The new bill would provide mothers and fathers with 12 weeks of unpaid job-protected baby-bonding leave. Covered employees would be entitled to take the leave within the first year following a child's birth, adoption or foster placement. The vetoed bill would have provided six weeks of leave.
"This increase would impose a substantial new burden on small businesses," Olmsted noted.
Currently in California, employers with five or more workers are required to provide up to four months of leave to women who become disabled by pregnancy, childbirth or a related medical condition.
Existing law also provides eligible employees—male and female—with 12 weeks of baby-bonding leave if their employer has at least 50 employees within a 75-mile radius.
[SHRM members-only HR Q&A: How does the California Family Rights Act (CFRA) leave differ from FMLA leave?]
Small Business Concerns
"If S.B. 63 were passed, small businesses should be cognizant of the costs associated with the bill," Groff said.
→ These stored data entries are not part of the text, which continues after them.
/-- Settles O46: seven fields of nine bits leave bit 63 of a word unread. -/
theorem heightmapIgnoresBit63 : Obligations.HeightmapIgnoresBit63 := by
  intro s t ht hwords i hi s' hs'
  have h := exec_heightmap_withWords (hmField_of_bit63 hwords) i hi
  rw [show s.withWords t.wmem = t from ht.symm] at h
  rw [h, hs']
  rfl

end Sys2Proof.Machine
end

section
/-! PROOF. The statements on refused commands (10_state.md section 2, 93_implementation_defined.md U2; log entry 2):
why a command is refused, where an extraction and the scan of the heightmap stop, then the statements. -/

namespace Sys2Proof.Machine

/-! ## Why a command is refused -/

/-- Word `a` is below `DLEN` and nothing has written it (R32). -/
def State.Unwritten (s : State) (a : Nat) : Prop := a < s.dlen.toNat ∧ s.wmem.read a = none

theorem unwritten_of_memRead {s : State} {a b : Nat} (h : memRead s b = .error (.unwritten a)) : s.Unwritten a := by
  rcases memRead_error h with ⟨he, -⟩ | ⟨he, ha, hnone⟩
  · cases he
  · cases he
    exact ⟨ha, hnone⟩

theorem unwritten_of_hmLength {s : State} {a : Nat} (h : hmLength s = .error (.unwritten a)) : s.Unwritten a := by
  obtain ⟨b, he, hb, hnone⟩ := hmTail_error le_rfl h
  cases he
  exact ⟨hb, hnone⟩

theorem unwritten_of_heightAt {s : State} {a k : Nat} (h : heightAt s k = .error (.unwritten a)) : s.Unwritten a := by
  cases hlen : hmLength s with
  | error e =>
    obtain rfl : e = .unwritten a := by simpa [heightAt, hlen, bind, Except.bind] using h
    exact unwritten_of_hmLength hlen
  | ok l =>
    rw [heightAt_eq hlen] at h
    split at h
    · cases h
    · exact unwritten_of_memRead (hmField_error (exceptMap_eq_error h))

/-- A command of one read stops without a fault only at a word below `DLEN` that nothing has written. -/
theorem readOf_unwritten {i : Instr} {r : State → Except Stop Commit} (h : readOf i = some r) {s : State} {a : Nat}
    (hr : r s = .error (.unwritten a)) : s.Unwritten a := by
  cases i with
  | nop | clr | getbs | getbio | chkpal => cases h
  | linbs | linbio => cases h; cases hr
  | widthbs | widthbio => cases h; dsimp only at hr; split at hr <;> cases hr
  | extpad =>
    cases h
    dsimp only at hr
    split at hr
    · cases hr
    · exact unwritten_of_memRead (paddedField_error (exceptMap_eq_error hr))
  | extspan =>
    cases h
    dsimp only at hr
    split at hr
    · cases hr
    · rcases spanningField_error (exceptMap_eq_error hr) with hcur | hnext
      · exact unwritten_of_memRead hcur
      · exact unwritten_of_memRead hnext
  | hmget =>
    cases h
    dsimp only at hr
    split at hr
    · exact unwritten_of_heightAt (exceptMap_eq_error hr)
    · cases hr
  | hmlen =>
    cases h
    dsimp only at hr
    split at hr
    · exact unwritten_of_hmLength (exceptMap_eq_error hr)
    · cases hr

theorem exec_reads_refused {i : Instr} {r : State → Except Stop Commit} (h : readOf i = some r) {s : State}
    {ref : Refusal} (href : exec i s = .refused ref) : ∃ a, ref = .unwrittenWord a ∧ s.Unwritten a := by
  rw [exec_of_readOf h] at href
  match hr : r s with
  | .ok c => simp [hr] at href
  | .error (.fault e) => simp [hr] at href
  | .error (.unwritten a) => exact ⟨a, by simpa [hr] using href.symm, readOf_unwritten h hr⟩

/-- The check is never refused, so a command with a check after it is refused as the command is. -/
theorem runUntilFault_chkpal_refused {j : Instr} {p : State} {ref : Refusal}
    (h : runUntilFault [j, .chkpal] p = .refused ref) : exec j p = .refused ref := by
  cases hj : exec j p with
  | fault f => cases f
  | refused r => rwa [runUntilFault_cons_refused hj] at h
  | next u =>
    by_cases herr : u.status.err = 0
    · rw [runUntilFault_cons_completes hj herr, runUntilFault_chkpal, exec_chkpal_eq] at h
      cases h
    · rw [runUntilFault_cons_faults hj herr] at h
      cases h

/-- A command is refused only for a word below `DLEN` that nothing has written, and the refusal names it. -/
theorem exec_refused {i : Instr} {s : State} {ref : Refusal} (href : exec i s = .refused ref) :
    ∃ a, ref = .unwrittenWord a ∧ s.Unwritten a := by
  cases shape_of i with
  | nop => cases href
  | clr => cases href
  | chkpal =>
    rw [exec_chkpal_eq] at href
    cases href
  | reads h => exact exec_reads_refused h href
  | @looksUp _ l h =>
    obtain ⟨r, hr⟩ := lookupOf_extract_reads h
    rw [exec_of_lookupOf h] at href
    split at href
    · cases href
    · split at href
      · cases href
      · exact exec_reads_refused (s := l.place s) hr (runUntilFault_chkpal_refused href)

/-! ## Extractions -/

/-- `EXTPAD` at a usable width is refused at its word when nothing has written it. -/
theorem exec_extpad_unwritten {s : State} (h1 : 1 ≤ s.width.toNat) (h32 : s.width.toNat ≤ 32)
    (h : s.Unwritten (s.idx.toNat / (64 / s.width.toNat))) :
    exec .extpad s = .refused (.unwrittenWord (s.idx.toNat / (64 / s.width.toNat))) := by
  obtain ⟨ha, hnone⟩ := h
  rw [exec_extpad_eq h1 h32, paddedField_eq, memRead_unwritten ha hnone]
  rfl

/-- The first word that a spanning field reads and nothing has written: the current one, or the next one of a field
that crosses (R124; log entry 15). -/
def SpanningMeets (s : State) (w k a : Nat) : Prop :=
  a = w * k / 64 ∨ (a = w * k / 64 + 1 ∧ 64 - w * k % 64 < w ∧ s.wmem.read (w * k / 64) ≠ none)

/-- A spanning field stops at the first word that it reads and nothing has written. -/
theorem spanningField_unwritten {s : State} {w k a : Nat} (h : s.Unwritten a) (hmeets : SpanningMeets s w k a) :
    spanningField s w k = .error (.unwritten a) := by
  obtain ⟨ha, hnone⟩ := h
  rcases hmeets with rfl | ⟨rfl, hcross, hcur⟩
  · rcases Nat.lt_or_ge (64 - w * k % 64) w with hw | hw
    · rw [spanningField_crossing hw, memRead_unwritten ha hnone]
    · rw [spanningField_inside hw, memRead_unwritten ha hnone]
  · obtain ⟨d, hd⟩ := Option.ne_none_iff_exists'.1 hcur
    rw [spanningField_crossing hcross, memRead_ok (by omega) hd, memRead_unwritten ha hnone]

/-- `EXTSPAN` at a usable width is refused at the first word that its field reads and nothing has written. -/
theorem exec_extspan_unwritten {s : State} {a : Nat} (h32 : s.width.toNat ≤ 32) (h : s.Unwritten a)
    (hmeets : SpanningMeets s s.width.toNat s.idx.toNat a) : exec .extspan s = .refused (.unwrittenWord a) := by
  rw [exec_extspan_eq h32, spanningField_unwritten h hmeets]
  rfl

/-- `GETBS` is refused at the word of its field. -/
theorem exec_getbs_unwritten {s : State} {x y z : BitVec 4} (hp : s.plen.toNat ≠ 0)
    (h : s.Unwritten (linearIndex x y z / (64 / blockStateWidth s.plen.toNat))) :
    exec (.getbs x y z) s =
      .refused (.unwrittenWord (linearIndex x y z / (64 / blockStateWidth s.plen.toNat))) := by
  obtain ⟨h4, h32⟩ := blockStateWidth_plen_bounds s.plen
  have hd : s.dlen.toNat ≠ 0 := Nat.ne_zero_of_lt h.1
  have hwidth := s.placeField_width_toNat (linearIndex x y z) h32
  have hindex := s.placeField_idx_toNat (blockStateWidth s.plen.toNat) (linearIndex_lt x y z)
  rw [exec_getbs_placed hp hd]
  refine runUntilFault_cons_refused ?_
  rw [exec_extpad_unwritten (by omega) (by omega) (by rw [hwidth, hindex]; exact h), hwidth, hindex]

/-- `GETBIO` is refused at the first word that its field reads and nothing has written. -/
theorem exec_getbio_unwritten {s : State} {x y z : BitVec 4} {a : Nat} (hp : s.plen.toNat ≠ 0) (h : s.Unwritten a)
    (hmeets : SpanningMeets s (biomeWidth s.plen.toNat) (subCellIndex x y z) a) :
    exec (.getbio x y z) s = .refused (.unwrittenWord a) := by
  have h32 := biomeWidth_plen_le s.plen
  have hd : s.dlen.toNat ≠ 0 := Nat.ne_zero_of_lt h.1
  have hwidth := s.placeField_width_toNat (subCellIndex x y z) h32
  have hindex := s.placeField_idx_toNat (biomeWidth s.plen.toNat) ((subCellIndex_lt x y z).trans (by decide))
  rw [exec_getbio_placed hp hd]
  refine runUntilFault_cons_refused (exec_extspan_unwritten (by omega) h ?_)
  rw [hwidth, hindex]
  exact hmeets

/-! ## The scan of the heightmap -/

/-- The scan goes down over zero fields to the first field that is not there (R152). -/
theorem hmTail_error_of_zeros {s : State} {j n : Nat} {e : Stop} (hj : j < n) (he : hmField s j = .error e)
    (hzero : ∀ k, j < k → k < n → hmField s k = .ok 0) : hmTail s n = .error e := by
  induction n with
  | zero => exact absurd hj (Nat.not_lt_zero j)
  | succ n ih =>
    rw [hmTail_succ]
    rcases Nat.lt_or_eq_of_le (Nat.le_of_lt_succ hj) with hlt | rfl
    · rw [hzero n hlt (Nat.lt_succ_self n)]
      exact ih hlt fun k hk hkn => hzero k hk (Nat.lt_succ_of_lt hkn)
    · rw [he]

/-- The scan ends above a non-zero field when every field from that one up is there (R152). -/
theorem hmTail_ok_of_ne_zero {s : State} {j n v : Nat} (hj : j < n) (hv : hmField s j = .ok v) (hne : v ≠ 0)
    (hread : ∀ k, j < k → k < n → ∃ u, hmField s k = .ok u) : ∃ l, hmTail s n = .ok l ∧ j < l := by
  induction n with
  | zero => exact absurd hj (Nat.not_lt_zero j)
  | succ n ih =>
    rw [hmTail_succ]
    rcases Nat.lt_or_eq_of_le (Nat.le_of_lt_succ hj) with hlt | rfl
    · obtain ⟨u, hu⟩ := hread n hlt (Nat.lt_succ_self n)
      by_cases hu0 : u = 0
      · simp only [hu, if_pos hu0]
        exact ih hlt fun k hk hkn => hread k hk (Nat.lt_succ_of_lt hkn)
      · simp only [hu, if_neg hu0]
        exact ⟨n + 1, rfl, hj⟩
    · simp only [hv, if_neg hne]
      exact ⟨j + 1, rfl, Nat.lt_succ_self j⟩

/-- A field of a word that nothing has written is not there. -/
theorem hmField_unwritten {s : State} {k : Nat} (h : s.Unwritten (k / 7)) :
    hmField s k = .error (.unwritten (k / 7)) := by
  rw [hmField_eq, memRead_unwritten h.1 h.2]

/-- A field of a written word is its nine bits (R150). -/
theorem hmField_of_read {s : State} {k : Nat} {d : Word} (hlen : k / 7 < s.dlen.toNat)
    (hd : s.wmem.read (k / 7) = some d) : hmField s k = .ok (d.toNat / 2 ^ (9 * (k % 7)) % 512) := by
  rw [hmField_eq, memRead_ok hlen hd]
  exact congrArg Except.ok (shr_and_mask d _ 9)
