-- ==== Sys2Proof/Machine/RegTable.lean ====
section
/-! DEFINITION. The register map: every register of the spec's register tables, with its BAR0 offset (Table 1.8 gives
the block apertures), width, reset value, access code (Table 0.3) and writable bits, and the constants that name them. -/

namespace Sys2Proof.Machine

/-- Access codes of Table 0.3; `cnt` is a read-only statistics counter (R9). Bits with W1C or W1S access stand in the
register's own masks. -/
inductive Acc where
  | rw | ro | wo | fb | rc | cnt
deriving DecidableEq, Repr

/-- One register or register array: the offset of its first element in BAR0, its dimensions as (count, stride) from the
outside in, width in bits, reset value, access code, writable bits, write-1-to-clear and write-1-to-set bits, and the offset
of its _ACT mirror where it has one. -/
structure RegSpec where
  base  : Nat
  dims  : List (Nat × Nat)
  width : Nat
  reset : Nat
  acc   : Acc
  mask  : Nat
  w1c   : Nat
  w1s   : Nat
  act   : Option Nat
deriving DecidableEq, Repr
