-- ==== Sys2Proof/Machine/State.lean ====
section
/-! DEFINITION. The machine's state as plain data, its reset value, and the reasons a step can stop. -/

namespace Sys2Proof.Machine

/-! ## Messages inside the device -/

/-- What a mesh message is (Table 1.2, chapters 2, 8, 12 to 16). -/
inductive MsgKind where
  | readReq | readRsp | write | writeAck | memRead | memWrite | ringWrite | gridRead
  | creditReq | creditAns | signal | commit | trapReport | poisonReport | gateReport
  | gather | smuWork | fence | ready | decision | abortMsg
deriving DecidableEq, Repr

/-- A message sent and not yet delivered. `seq` is the requester's identifier, echoed in the answer; `slot` the
requester's trunk slot; `shelf`/`idx` the target shelf and line (or, in `addr`, a 40-bit address); `dshelf`/`didx` where the
requester writes the answer; `k`, `pool`, `stamp`, `frame` as the kind needs; `err` a trap code carried back, 0 for none;
`ringWrite` is a line of a STORE in ring form that
waits in its core for its turn, `idx` naming the ring. `cd` marks a write issued after its core's COMMIT (R43), `disc` a write to a result ring, cellar ring or publisher queue
(R41). -/
structure Msg where
  kind   : MsgKind
  src    : Agent
  dst    : Agent
  seq    : Nat := 0
  slot   : Nat := 0
  shelf  : Nat := 0
  idx    : Nat := 0
  addr   : Nat := 0
  dshelf : Nat := 0
  didx   : Nat := 0
  line   : Line := ⟨0, 0⟩
  pool   : Nat := 0
  k      : Nat := 0
  stamp  : Nat := 0
  frame  : BitVec 32 := 0
  err    : Nat := 0
  cd     : Bool := false
  disc   : Bool := false
deriving DecidableEq, Repr

/-! ## A core (chapters 8, 9, 11 to 14) -/

/-- An instruction issued to a unit queue with the operands captured at issue (R245): the words, and the values of the
registers its fields name. -/
structure Op where
  mn  : Mn
  q   : Nat
  pc  : Nat
  seq : Nat
  w0  : Word
  w1  : Word
  a   : Word
  b   : Word
  c   : Word
  n   : Word
  d   : Word
  x   : Word
  pa  : Bool
  pb  : Bool
deriving DecidableEq, Repr

/-- An instruction that has started and not completed: what it still has to send, how many answers it waits for, and the
scalar registers it writes on completion (R248). -/
structure Active where
  op   : Op
  todo : List Msg
  wait : Nat
  regs : List (Nat × Word)
deriving DecidableEq, Repr

/-- A loop-stack entry (R258): body start, the word after the body, and the remaining count. -/
structure LoopEnt where
  start : Nat
  stop  : Nat
  left  : Nat
deriving DecidableEq, Repr

/-- A semaphore (R251). -/
structure Sem where
  count : Nat
  held  : Nat
deriving DecidableEq, Repr

/-- An entry of the move unit's credit ledger (R270). -/
structure Ledger where
  peer  : Nat
  remote : Bool
  x     : Nat
  y     : Nat
  pool  : Nat
  count : Nat
  stamp : Nat
deriving DecidableEq, Repr

/-- A credit request waiting in a pool's queue (R165). -/
structure PoolReq where
  src  : Agent
  seq  : Nat
  slot : Nat
  k    : Nat
deriving DecidableEq, Repr

/-- Credits granted and not yet spent (R167). -/
structure Grant where
  src   : Agent
  stamp : Nat
  left  : Nat
deriving DecidableEq, Repr

/-- A credit pool (R164). -/
structure Pool where
  avail  : Nat
  queue  : List PoolReq
  grants : List Grant
deriving DecidableEq, Repr

/-- Where the sequencer stands (SEQ_STAT.state, R247, R250, R254, R261). -/
inductive IssueSt where
  | unplaced
  | running
  | qwait (mask limit : Nat)
  | frameWait (d pc : Nat) (w : Word)
  | trapped
deriving DecidableEq, Repr

/-- A weight set of one partition (R169 to R172, R206 to R214, R229). `w` holds, per expanded reduction row, one entry per
column: the element's bits where the tile stores one. `chk` holds the checksum and magnitude weights fixed at load, per
reduction row: one list, or for an FP32 tile those of the high parts and those of the low parts (R172, R185). -/
structure WSet where
  mode      : Nat
  fmt       : Nat
  nLen      : Nat
  expand    : Nat
  w         : List (List (Option Nat))
  chk       : List (List (BitVec 32 × BitVec 32))
  scale     : List (List Nat)
  poison    : Bool
  nonfinite : Bool
deriving DecidableEq, Repr

/-- An accumulator row (R176): 64 lanes, check and magnitude lanes, the flags, and the class of the products that updated
it (R180). -/
structure AccRow where
  lanes   : List (BitVec 32)
  chk     : BitVec 32
  mag     : BitVec 32
  pending : Bool
  poison  : Bool
  touched : Bool
  cls     : Nat
deriving DecidableEq, Repr

/-- What ACC_INIT gives a bank (R177). -/
structure BankInit where
  isInt  : Bool
  init   : List (BitVec 32)
  scale  : List (BitVec 32)
  poison : Bool
deriving DecidableEq, Repr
The leave would be unpaid, but there are other associated costs.
As an example, Groff said S.B. 63 would require employers to maintain employee medical benefits during the leave period.
"In addition, employers must determine how they may cover job duties while the employees are on leave—such coverage may be especially challenging for small employers," she said.
When Brown vetoed the 2016 bill, he raised concerns about its impact on small businesses and the potential liability that could result from the bill.
Groff noted that S.B. 63 mandates a greater amount of leave than the vetoed bill did for eligible employees.
"In that regard, the drafter did not change the law in a way that would address the governor's reservations about the impact that this law would have on small businesses," Olmsted said.
"The [new] legislation also fails to account for Gov. Brown's suggestion that mediation be considered as a requirement before a lawsuit could be filed alleging a violation of this law," McDonald said.
Small businesses that oppose the bill should contact their legislators and voice their opposition, McDonald suggested.
"Most legislators will listen to small business, so employers potentially affected by this legislation should communicate to legislators how disruptive and damaging to small business such a law will be, and how it is likely to lead to more lawsuits that are crippling to smaller businesses," he added.